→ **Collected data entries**
════════════════
@[simp] theorem Slot.advance_smode (x : Slot) : x.advance.smode = x.smode := rfl

@[simp] theorem Slot.advance_fdetail (x : Slot) : x.advance.fdetail = x.fdetail := rfl

@[simp] theorem Slot.advance_umber (x : Slot) : x.advance.umber = x.umber := rfl

@[simp] theorem Slot.advance_walkWait (x : Slot) : x.advance.walkWait = none := rfl

@[simp] theorem Slot.advance_prior (x : Slot) : x.advance.prior = x.prior := rfl

@[simp] theorem Slot.advance_lateRun (x : Slot) : x.advance.lateRun = x.lateRun := rfl

@[simp] theorem Slot.advance_sliceTrap (x : Slot) : x.advance.sliceTrap = x.sliceTrap := rfl

@[simp] theorem Slot.advance_residual (x : Slot) : x.advance.residual = x.residual := rfl

@[simp] theorem Slot.advance_gatherWait (x : Slot) : x.advance.gatherWait = x.gatherWait := rfl

@[simp] theorem Slot.advance_lastIssue (x : Slot) : x.advance.lastIssue = x.lastIssue := rfl

@[simp] theorem Slot.advance_lastSeq (x : Slot) : x.advance.lastSeq = x.lastSeq := rfl

@[simp] theorem Slot.advance_stopped (x : Slot) : x.advance.stopped = x.stopped := rfl

@[simp] theorem Slot.advance_gen (x : Slot) : x.advance.gen = x.gen := rfl

-- Slot.setGr

@[simp] theorem Slot.setGr_busy (x : Slot) (n : BitVec 4) (v : Word) : (x.setGr n v).busy = x.busy := by
  unfold Slot.setGr; split <;> rfl

@[simp] theorem Slot.setGr_launch (x : Slot) (n : BitVec 4) (v : Word) : (x.setGr n v).launch = x.launch := by
  unfold Slot.setGr; split <;> rfl

@[simp] theorem Slot.setGr_mode (x : Slot) (n : BitVec 4) (v : Word) : (x.setGr n v).mode = x.mode := by
  unfold Slot.setGr; split <;> rfl

@[simp] theorem Slot.setGr_pw (x : Slot) (n : BitVec 4) (v : Word) : (x.setGr n v).pw = x.pw := by
  unfold Slot.setGr; split <;> rfl

@[simp] theorem Slot.setGr_pc (x : Slot) (n : BitVec 4) (v : Word) : (x.setGr n v).pc = x.pc := by
  unfold Slot.setGr; split <;> rfl

@[simp] theorem Slot.setGr_wid (x : Slot) (n : BitVec 4) (v : Word) : (x.setGr n v).wid = x.wid := by
  unfold Slot.setGr; split <;> rfl

@[simp] theorem Slot.setGr_status (x : Slot) (n : BitVec 4) (v : Word) : (x.setGr n v).status = x.status := by
  unfold Slot.setGr; split <;> rfl

@[simp] theorem Slot.setGr_fshadow (x : Slot) (n : BitVec 4) (v : Word) : (x.setGr n v).fshadow = x.fshadow := by
  unfold Slot.setGr; split <;> rfl

@[simp] theorem Slot.setGr_sshadow (x : Slot) (n : BitVec 4) (v : Word) : (x.setGr n v).sshadow = x.sshadow := by
  unfold Slot.setGr; split <;> rfl

@[simp] theorem Slot.setGr_utvec (x : Slot) (n : BitVec 4) (v : Word) : (x.setGr n v).utvec = x.utvec := by
  unfold Slot.setGr; split <;> rfl

@[simp] theorem Slot.setGr_uivec (x : Slot) (n : BitVec 4) (v : Word) : (x.setGr n v).uivec = x.uivec := by
  unfold Slot.setGr; split <;> rfl

@[simp] theorem Slot.setGr_member (x : Slot) (n : BitVec 4) (v : Word) : (x.setGr n v).member = x.member := by
  unfold Slot.setGr; split <;> rfl

@[simp] theorem Slot.setGr_origin (x : Slot) (n : BitVec 4) (v : Word) : (x.setGr n v).origin = x.origin := by
  unfold Slot.setGr; split <;> rfl

@[simp] theorem Slot.setGr_placement (x : Slot) (n : BitVec 4) (v : Word) : (x.setGr n v).placement = x.placement := by
  unfold Slot.setGr; split <;> rfl

@[simp] theorem Slot.setGr_bucket (x : Slot) (n : BitVec 4) (v : Word) : (x.setGr n v).bucket = x.bucket := by
  unfold Slot.setGr; split <;> rfl

@[simp] theorem Slot.setGr_ix (x : Slot) (n : BitVec 4) (v : Word) : (x.setGr n v).ix = x.ix := by
  unfold Slot.setGr; split <;> rfl

@[simp] theorem Slot.setGr_mgeo (x : Slot) (n : BitVec 4) (v : Word) : (x.setGr n v).mgeo = x.mgeo := by
  unfold Slot.setGr; split <;> rfl

@[simp] theorem Slot.setGr_tcause (x : Slot) (n : BitVec 4) (v : Word) : (x.setGr n v).tcause = x.tcause := by
  unfold Slot.setGr; split <;> rfl

@[simp] theorem Slot.setGr_tval (x : Slot) (n : BitVec 4) (v : Word) : (x.setGr n v).tval = x.tval := by
  unfold Slot.setGr; split <;> rfl

@[simp] theorem Slot.setGr_tpc (x : Slot) (n : BitVec 4) (v : Word) : (x.setGr n v).tpc = x.tpc := by
  unfold Slot.setGr; split <;> rfl

@[simp] theorem Slot.setGr_tseq (x : Slot) (n : BitVec 4) (v : Word) : (x.setGr n v).tseq = x.tseq := by
  unfold Slot.setGr; split <;> rfl

@[simp] theorem Slot.setGr_handler (x : Slot) (n : BitVec 4) (v : Word) : (x.setGr n v).handler = x.handler := by
  unfold Slot.setGr; split <;> rfl

@[simp] theorem Slot.setGr_savedG (x : Slot) (n : BitVec 4) (v : Word) : (x.setGr n v).savedG = x.savedG := by
  unfold Slot.setGr; split <;> rfl

@[simp] theorem Slot.setGr_savedPw (x : Slot) (n : BitVec 4) (v : Word) : (x.setGr n v).savedPw = x.savedPw := by
  unfold Slot.setGr; split <;> rfl

@[simp] theorem Slot.setGr_savedPc (x : Slot) (n : BitVec 4) (v : Word) : (x.setGr n v).savedPc = x.savedPc := by
  unfold Slot.setGr; split <;> rfl

@[simp] theorem Slot.setGr_nalloc (x : Slot) (n : BitVec 4) (v : Word) : (x.setGr n v).nalloc = x.nalloc := by
  unfold Slot.setGr; split <;> rfl

@[simp] theorem Slot.setGr_f (x : Slot) (n : BitVec 4) (v : Word) : (x.setGr n v).f = x.f := by
  unfold Slot.setGr; split <;> rfl

@[simp] theorem Slot.setGr_streams (x : Slot) (n : BitVec 4) (v : Word) : (x.setGr n v).streams = x.streams := by
  unfold Slot.setGr; split <;> rfl

@[simp] theorem Slot.setGr_seqr (x : Slot) (n : BitVec 4) (v : Word) : (x.setGr n v).seqr = x.seqr := by
  unfold Slot.setGr; split <;> rfl

@[simp] theorem Slot.setGr_dseq (x : Slot) (n : BitVec 4) (v : Word) : (x.setGr n v).dseq = x.dseq := by
  unfold Slot.setGr; split <;> rfl

@[simp] theorem Slot.setGr_ring (x : Slot) (n : BitVec 4) (v : Word) : (x.setGr n v).ring = x.ring := by
  unfold Slot.setGr; split <;> rfl

@[simp] theorem Slot.setGr_late (x : Slot) (n : BitVec 4) (v : Word) : (x.setGr n v).late = x.late := by
  unfold Slot.setGr; split <;> rfl

@[simp] theorem Slot.setGr_eps (x : Slot) (n : BitVec 4) (v : Word) : (x.setGr n v).eps = x.eps := by
  unfold Slot.setGr; split <;> rfl

@[simp] theorem Slot.setGr_chLast (x : Slot) (n : BitVec 4) (v : Word) : (x.setGr n v).chLast = x.chLast := by
  unfold Slot.setGr; split <;> rfl

@[simp] theorem Slot.setGr_budget (x : Slot) (n : BitVec 4) (v : Word) : (x.setGr n v).budget = x.budget := by
  unfold Slot.setGr; split <;> rfl

@[simp] theorem Slot.setGr_wake (x : Slot) (n : BitVec 4) (v : Word) : (x.setGr n v).wake = x.wake := by
  unfold Slot.setGr; split <;> rfl

@[simp] theorem Slot.setGr_asleep (x : Slot) (n : BitVec 4) (v : Word) : (x.setGr n v).asleep = x.asleep := by
  unfold Slot.setGr; split <;> rfl

@[simp] theorem Slot.setGr_pend (x : Slot) (n : BitVec 4) (v : Word) : (x.setGr n v).pend = x.pend := by
  unfold Slot.setGr; split <;> rfl

@[simp] theorem Slot.setGr_hold (x : Slot) (n : BitVec 4) (v : Word) : (x.setGr n v).hold = x.hold := by
  unfold Slot.setGr; split <;> rfl

@[simp] theorem Slot.setGr_relDone (x : Slot) (n : BitVec 4) (v : Word) : (x.setGr n v).relDone = x.relDone := by
  unfold Slot.setGr; split <;> rfl

@[simp] theorem Slot.setGr_stage (x : Slot) (n : BitVec 4) (v : Word) : (x.setGr n v).stage = x.stage := by
  unfold Slot.setGr; split <;> rfl

@[simp] theorem Slot.setGr_tags (x : Slot) (n : BitVec 4) (v : Word) : (x.setGr n v).tags = x.tags := by
  unfold Slot.setGr; split <;> rfl

@[simp] theorem Slot.setGr_fifo (x : Slot) (n : BitVec 4) (v : Word) : (x.setGr n v).fifo = x.fifo := by
  unfold Slot.setGr; split <;> rfl

@[simp] theorem Slot.setGr_ints (x : Slot) (n : BitVec 4) (v : Word) : (x.setGr n v).ints = x.ints := by
  unfold Slot.setGr; split <;> rfl

@[simp] theorem Slot.setGr_heldC (x : Slot) (n : BitVec 4) (v : Word) : (x.setGr n v).heldC = x.heldC := by
  unfold Slot.setGr; split <;> rfl

@[simp] theorem Slot.setGr_xpopWait (x : Slot) (n : BitVec 4) (v : Word) : (x.setGr n v).xpopWait = x.xpopWait := by
  unfold Slot.setGr; split <;> rfl

@[simp] theorem Slot.setGr_mmpopWait (x : Slot) (n : BitVec 4) (v : Word) : (x.setGr n v).mmpopWait = x.mmpopWait := by
  unfold Slot.setGr; split <;> rfl

@[simp] theorem Slot.setGr_reside (x : Slot) (n : BitVec 4) (v : Word) : (x.setGr n v).reside = x.reside := by
  unfold Slot.setGr; split <;> rfl

@[simp] theorem Slot.setGr_foot (x : Slot) (n : BitVec 4) (v : Word) : (x.setGr n v).foot = x.foot := by
  unfold Slot.setGr; split <;> rfl

@[simp] theorem Slot.setGr_sepc (x : Slot) (n : BitVec 4) (v : Word) : (x.setGr n v).sepc = x.sepc := by
  unfold Slot.setGr; split <;> rfl

@[simp] theorem Slot.setGr_timedOut (x : Slot) (n : BitVec 4) (v : Word) : (x.setGr n v).timedOut = x.timedOut := by
  unfold Slot.setGr; split <;> rfl

@[simp] theorem Slot.setGr_spec (x : Slot) (n : BitVec 4) (v : Word) : (x.setGr n v).spec = x.spec := by
  unfold Slot.setGr; split <;> rfl

@[simp] theorem Slot.setGr_preempted (x : Slot) (n : BitVec 4) (v : Word) : (x.setGr n v).preempted = x.preempted := by
  unfold Slot.setGr; split <;> rfl

@[simp] theorem Slot.setGr_smode (x : Slot) (n : BitVec 4) (v : Word) : (x.setGr n v).smode = x.smode := by
  unfold Slot.setGr; split <;> rfl

@[simp] theorem Slot.setGr_fdetail (x : Slot) (n : BitVec 4) (v : Word) : (x.setGr n v).fdetail = x.fdetail := by
  unfold Slot.setGr; split <;> rfl

@[simp] theorem Slot.setGr_umber (x : Slot) (n : BitVec 4) (v : Word) : (x.setGr n v).umber = x.umber := by
  unfold Slot.setGr; split <;> rfl

@[simp] theorem Slot.setGr_walkWait (x : Slot) (n : BitVec 4) (v : Word) : (x.setGr n v).walkWait = x.walkWait := by
  unfold Slot.setGr; split <;> rfl

@[simp] theorem Slot.setGr_prior (x : Slot) (n : BitVec 4) (v : Word) : (x.setGr n v).prior = x.prior := by
  unfold Slot.setGr; split <;> rfl

@[simp] theorem Slot.setGr_lateRun (x : Slot) (n : BitVec 4) (v : Word) : (x.setGr n v).lateRun = x.lateRun := by
  unfold Slot.setGr; split <;> rfl

@[simp] theorem Slot.setGr_sliceTrap (x : Slot) (n : BitVec 4) (v : Word) : (x.setGr n v).sliceTrap = x.sliceTrap := by
  unfold Slot.setGr; split <;> rfl

@[simp] theorem Slot.setGr_residual (x : Slot) (n : BitVec 4) (v : Word) : (x.setGr n v).residual = x.residual := by
  unfold Slot.setGr; split <;> rfl

@[simp] theorem Slot.setGr_gatherWait (x : Slot) (n : BitVec 4) (v : Word) : (x.setGr n v).gatherWait = x.gatherWait := by
  unfold Slot.setGr; split <;> rfl

@[simp] theorem Slot.setGr_lastIssue (x : Slot) (n : BitVec 4) (v : Word) : (x.setGr n v).lastIssue = x.lastIssue := by
  unfold Slot.setGr; split <;> rfl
════════════════
If a line in the records has the word "smode", copy that line.

@[simp] theorem Slot.advance_smode (x : Slot) : x.advance.smode = x.smode := rfl
@[simp] theorem Slot.setGr_smode (x : Slot) (n : BitVec 4) (v : Word) : (x.setGr n v).smode = x.smode := by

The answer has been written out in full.